Saturday, March 07, 2009

Changes are coming, but what will they look like?

Now that the long-awaited drawdown of US forces in Iraq has begun, I’d like to look at the apparent course of American foreign policy in the Middle East and to that end break it down into several subsections.

(Subsections: Iraq, Afghanistan, Israel, Pakistan, other players, and the United States)

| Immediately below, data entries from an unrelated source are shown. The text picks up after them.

/-! ## One transfer, case by case -/

/-- A `Send` records one event, with its outcome. -/
theorem State.send_wire (s : State) (v : Byte) (T : Nat) : (s.send v T).2.bus.wire = .tx v (s.send v T).1 :: s.bus.wire := (Bus.send_keeps s.cfg v T s.bus).2.2.2.2.1

/-- The three ways a closing `Recv` goes (R126, R127). -/
theorem State.recv_closing (s : State) (T : Nat) :
    (∃ v b, b.wire = .rx v :: s.bus.wire ∧ crcGood (crcFold s.crc v) = true ∧ s.recv T true = (.ok v,
        (({ s with bus := b, crc := crcFold s.crc v } : State).send s.cfg.bAck s.cfg.tXfer).2)) ∨
    (∃ v b, b.wire = .rx v :: s.bus.wire ∧ crcGood (crcFold s.crc v) = false ∧ s.recv T true = (.bad v,
        (({ s with bus := b, crc := crcFold s.crc v } : State).send s.cfg.bNak s.cfg.tXfer).2)) ∨
    (∃ b, b.wire = .rxTimeout :: s.bus.wire ∧ s.recv T true = (.timeout,
        (({ s with bus := b } : State).send s.cfg.bNak s.cfg.tXfer).2)) := by
  have hw := (Bus.latch_keeps s.cfg T s.bus).2.2.2.2.2.1
  unfold State.recv
  rcases hl : s.bus.latch s.cfg T with ⟨_ | v, b⟩
  · rw [hl] at hw; exact .inr (.inr ⟨b, hw, rfl⟩)
  · rw [hl] at hw
    dsimp only
    by_cases h : crcGood (crcFold s.crc v) = true
    · exact .inl ⟨v, b, hw, h, by rw [if_pos rfl, if_pos h]⟩
    · exact .inr (.inl ⟨v, b, hw, by simpa using h, by rw [if_pos rfl, if_neg h]⟩)

/-- The two ways a `Recv` without checking goes (R125, R128). -/
theorem State.recv_open (s : State) (T : Nat) :
    (∃ v b, s.bus.latch s.cfg T = (some v, b) ∧ b.wire = .rx v :: s.bus.wire ∧ s.recv T false = (.ok v,
        { s with bus := b, crc := crcFold s.crc v })) ∨
    (∃ b, s.bus.latch s.cfg T = (none, b) ∧ b.wire = .rxTimeout :: s.bus.wire ∧ s.recv T false = (.timeout,
        { s with bus := b })) := by
  have hw := (Bus.latch_keeps s.cfg T s.bus).2.2.2.2.2.1
  unfold State.recv
  rcases hl : s.bus.latch s.cfg T with ⟨_ | v, b⟩
  · rw [hl] at hw; exact .inr ⟨b, rfl, hw, rfl⟩
  · rw [hl] at hw; exact .inl ⟨v, b, rfl, hw, rfl⟩

/-! ## Receiving, acting, sending -/

/-- How a receiving part may abort: on a byte that did not come, or at a close-out that refused (R270). -/
def ReceiveAborts {α : Type} (p : Progress α) : Prop := ∀ c t, p = .abort c t →
  (c = .rxTimeout ∧ ∃ w taken, t.bus.wire = .rxTimeout :: w ∨ t.bus.wire = .tx t.cfg.bNak taken :: .rxTimeout :: w) ∨
  (c = .crcMismatch ∧ ∃ w v taken, t.bus.wire = .tx t.cfg.bNak taken :: .rx v :: w)

/-- How a sending part may abort: on a byte that was not taken (R270). -/
def SendAborts {α : Type} (p : Progress α) : Prop := ∀ c t, p = .abort c t →
  c = .txTimeout ∧ ∃ w v, t.bus.wire = .tx v false :: w

/-- A receiving part: transfers only, and the aborts of receiving. -/
def Receives {α : Type} (s : State) (p : Progress α) : Prop := Transferred s p.at ∧ ReceiveAborts p

/-- A sending part: transfers only, and the aborts of sending. -/
def Sends {α : Type} (s : State) (p : Progress α) : Prop := Transferred s p.at ∧ SendAborts p

theorem Receives.bind {α β : Type} {s : State} {p : Progress α} {f : α → State → Progress β}
    (hp : Receives s p) (hf : ∀ a t, Receives t (f a t)) : Receives s (p.bind f) := by
  refine ⟨Transferred.bind hp.1 fun a t => (hf a t).1, ?_⟩
  intro c t h
  cases p with
  | done a u => exact (hf a u).2 c t h
  | abort c' u => cases h; exact hp.2 _ _ rfl

theorem Sends.bind {α β : Type} {s : State} {p : Progress α} {f : α → State → Progress β}
    (hp : Sends s p) (hf : ∀ a t, Sends t (f a t)) : Sends s (p.bind f) := by
  refine ⟨Transferred.bind hp.1 fun a t => (hf a t).1, ?_⟩
  intro c t h
  cases p with
  | done a u => exact (hf a u).2 c t h
  | abort c' u => cases h; exact hp.2 _ _ rfl

theorem Receives.done {α : Type} {s t : State} (a : α) (h : Transferred s t) : Receives s (.done a t) := ⟨h,
    fun _ _ h => by cases h⟩

theorem Sends.done {α : Type} {s t : State} (a : α) (h : Transferred s t) : Sends s (.done a t) := ⟨h, fun _ _ h =>
    by cases h⟩

theorem Receives.pre {α : Type} {s u : State} {p : Progress α} (h : Transferred s u) (k : Receives u p) : Receives s p := ⟨h.trans k.1, k.2⟩

theorem Sends.pre {α : Type} {s u : State} {p : Progress α} (h : Transferred s u) (k : Sends u p) : Sends s p :=
    ⟨h.trans k.1, k.2⟩

theorem recvArg_receives (s : State) : Receives s (recvArg s) := by
  refine ⟨recvArg_keeps s, ?_⟩
  intro c t h
  unfold recvArg at h
  rcases State.recv_open s s.cfg.tXfer with ⟨v, b, -, hb, e⟩ | ⟨b, -, hb, e⟩
  · rw [e] at h; cases h
  · rw [e] at h; cases h; exact .inl ⟨rfl, _, true, .inl hb⟩

theorem closeOut_receives (s : State) : Receives s (closeOut s) := by
  refine ⟨closeOut_keeps s, ?_⟩
  intro c t h
  unfold closeOut at h
  rcases State.recv_closing s s.cfg.tXfer with ⟨v, b, hw, hg, e⟩ | ⟨v, b, hw, hg, e⟩ | ⟨b, hw, e⟩ <;> rw [e] at h
      <;> cases h
  · exact .inr ⟨rfl, _, v, _, by rw [State.send_wire]; exact congrArg (_ :: ·) hw⟩
  · exact .inl ⟨rfl, _, _, .inr (by rw [State.send_wire]; exact congrArg (_ :: ·) hw)⟩

theorem sendByte_sends (v : Byte) (s : State) : Sends s (sendByte v s) := by
  refine ⟨sendByte_keeps v s, ?_⟩
  intro c t h
  have hw := State.send_wire s v s.cfg.tXfer
  unfold sendByte at h
  rcases hr : s.send v s.cfg.tXfer with ⟨_ | _, u⟩
  · rw [hr] at h hw; cases h; exact ⟨rfl, _, v, hw⟩
  · rw [hr] at h; cases h

theorem recvBuf_receives : ∀ (n i : Nat) (s : State), Receives s (recvBuf n i s)
  | 0, _, s => Receives.done _ (Transferred.refl s)
  | n + 1, i, s => Receives.bind (recvArg_receives s) fun b t =>
        Receives.pre (Transferred.local t t.crc (t.buf.setIfInBounds i b) t.latch) (recvBuf_receives n (i + 1) _)

theorem recvSkip_receives : ∀ (n : Nat) (s : State), Receives s (recvSkip n s)
  | 0, s => Receives.done _ (Transferred.refl s)
  | n + 1, s => Receives.bind (recvArg_receives s) fun _ t => recvSkip_receives n t

theorem recvStr_receives (n : Nat) (s : State) : Receives s (recvStr n s) :=
    Receives.bind (recvBuf_receives n 0 s) fun _ t => Receives.done _ (Transferred.refl t)

theorem sendResult_sends (r : Byte) (s : State) : Sends s (sendResult r s) :=
    Sends.pre (Transferred.local s s.crc s.buf _) (sendByte_sends r _)

theorem sendZeros_sends : ∀ (n : Nat) (s : State), Sends s (sendZeros n s)
  | 0, s => Sends.done _ (Transferred.refl s)
  | n + 1, s => Sends.bind (sendByte_sends 0 s) fun _ t => sendZeros_sends n t

theorem sendStream_sends : ∀ (vs : List Byte) (s : State), Sends s (sendStream vs s)
  | [], s => Sends.done _ (Transferred.refl s)
  | v :: vs, s => Sends.bind (sendByte_sends v s) fun _ t =>
        Sends.pre (Transferred.local t (crcFold t.crc v) t.buf t.latch) (sendStream_sends vs _)

theorem sendPayload_sends (n : Nat) (s : State) : Sends s (sendPayload n s) :=
  Sends.pre (Transferred.local s 0 s.buf s.latch) (Sends.bind (sendStream_sends _ _) fun _ t => sendByte_sends t.crc t)

theorem sendFramed_sends (bs : List Byte) (s : State) : Sends s (sendFramed bs s) :=
  Sends.pre (Transferred.local s s.crc (bufWrite s.buf 0 bs) s.latch) (sendPayload_sends _ _)

/-- How a handler went: it aborted while receiving, or it received, did its action and sent. -/
def Handled (act : State → State → Prop) (s : State) (p : Progress Unit) : Prop :=
  (∃ c t, p = .abort c t ∧ Transferred s t ∧ ReceiveAborts p) ∨
  (∃ t u, Transferred s t ∧ act t u ∧ Sends u p)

First, Iraq. While overall strength may be reduced (as measured by number of troops deployed) American influence will not, I believe, be significantly diminished. If anything I believe that the new Iraqi army, after working and training closely with the US forces, respect and fear our combat ability even more. The Iraqi elite while wishing the US would just go away realize that isn’t going to happen. Therefore the elite will continue to work with America when it makes sense. Soft power (economic, diplomatic, cultural) will continue to increase in effectiveness as it begins to displace hard power. The longer that the US remains a powerful influence upon the Iraqi populace, the deeper the transformative cultural changes will be.
That change is what American neo-con policy wonks dream of in their deepest, most hidden dreams. That Iraq becomes for the US what India has become for the UK. A powerful former possession which, while no lapdog, shares a somewhat common ethos and view of the future. The evolution of India-UK relations seems then to be a roadmap for future American policy. Sadly the course of US-Iraq relations could also take the route that US-Central and South American relations followed. It is imperative that the US shows Iraq a vision of the future that links their rational self-interest with US foreign policy and domestic security aspirations. The triad of peace, prosperity, and security for Iraq should be the ultimate goal of US policy if America hopes to secure any meaningful progress in the Middle East. The shortcomings of US policy in Latin America stem from the US’s failure to facilitate the realization of that triad. Extracting natural resources and labor at bargain prices while propping up whatever regime facilitates that extraction isn’t how two nations build a healthy relationship. While the Middle Eastern labor pool isn’t particularly prized their natural resources certainly are, and not just by the United States. What is needed is that approach known as nation-building. In Iraq’s case, the light beer version of nation-building might be enough. Iraq already has all the institutions a nation needs in place, it just need to help in surviving the rapid evolution which Iraq is living through. The Iraqi people have bought into their government deeply enough that a new polity seems not just possible, but probable. The entire region is watching Iraq with understandably mixed hopes of their own, wondering if and how their own governments will weather the storm of change.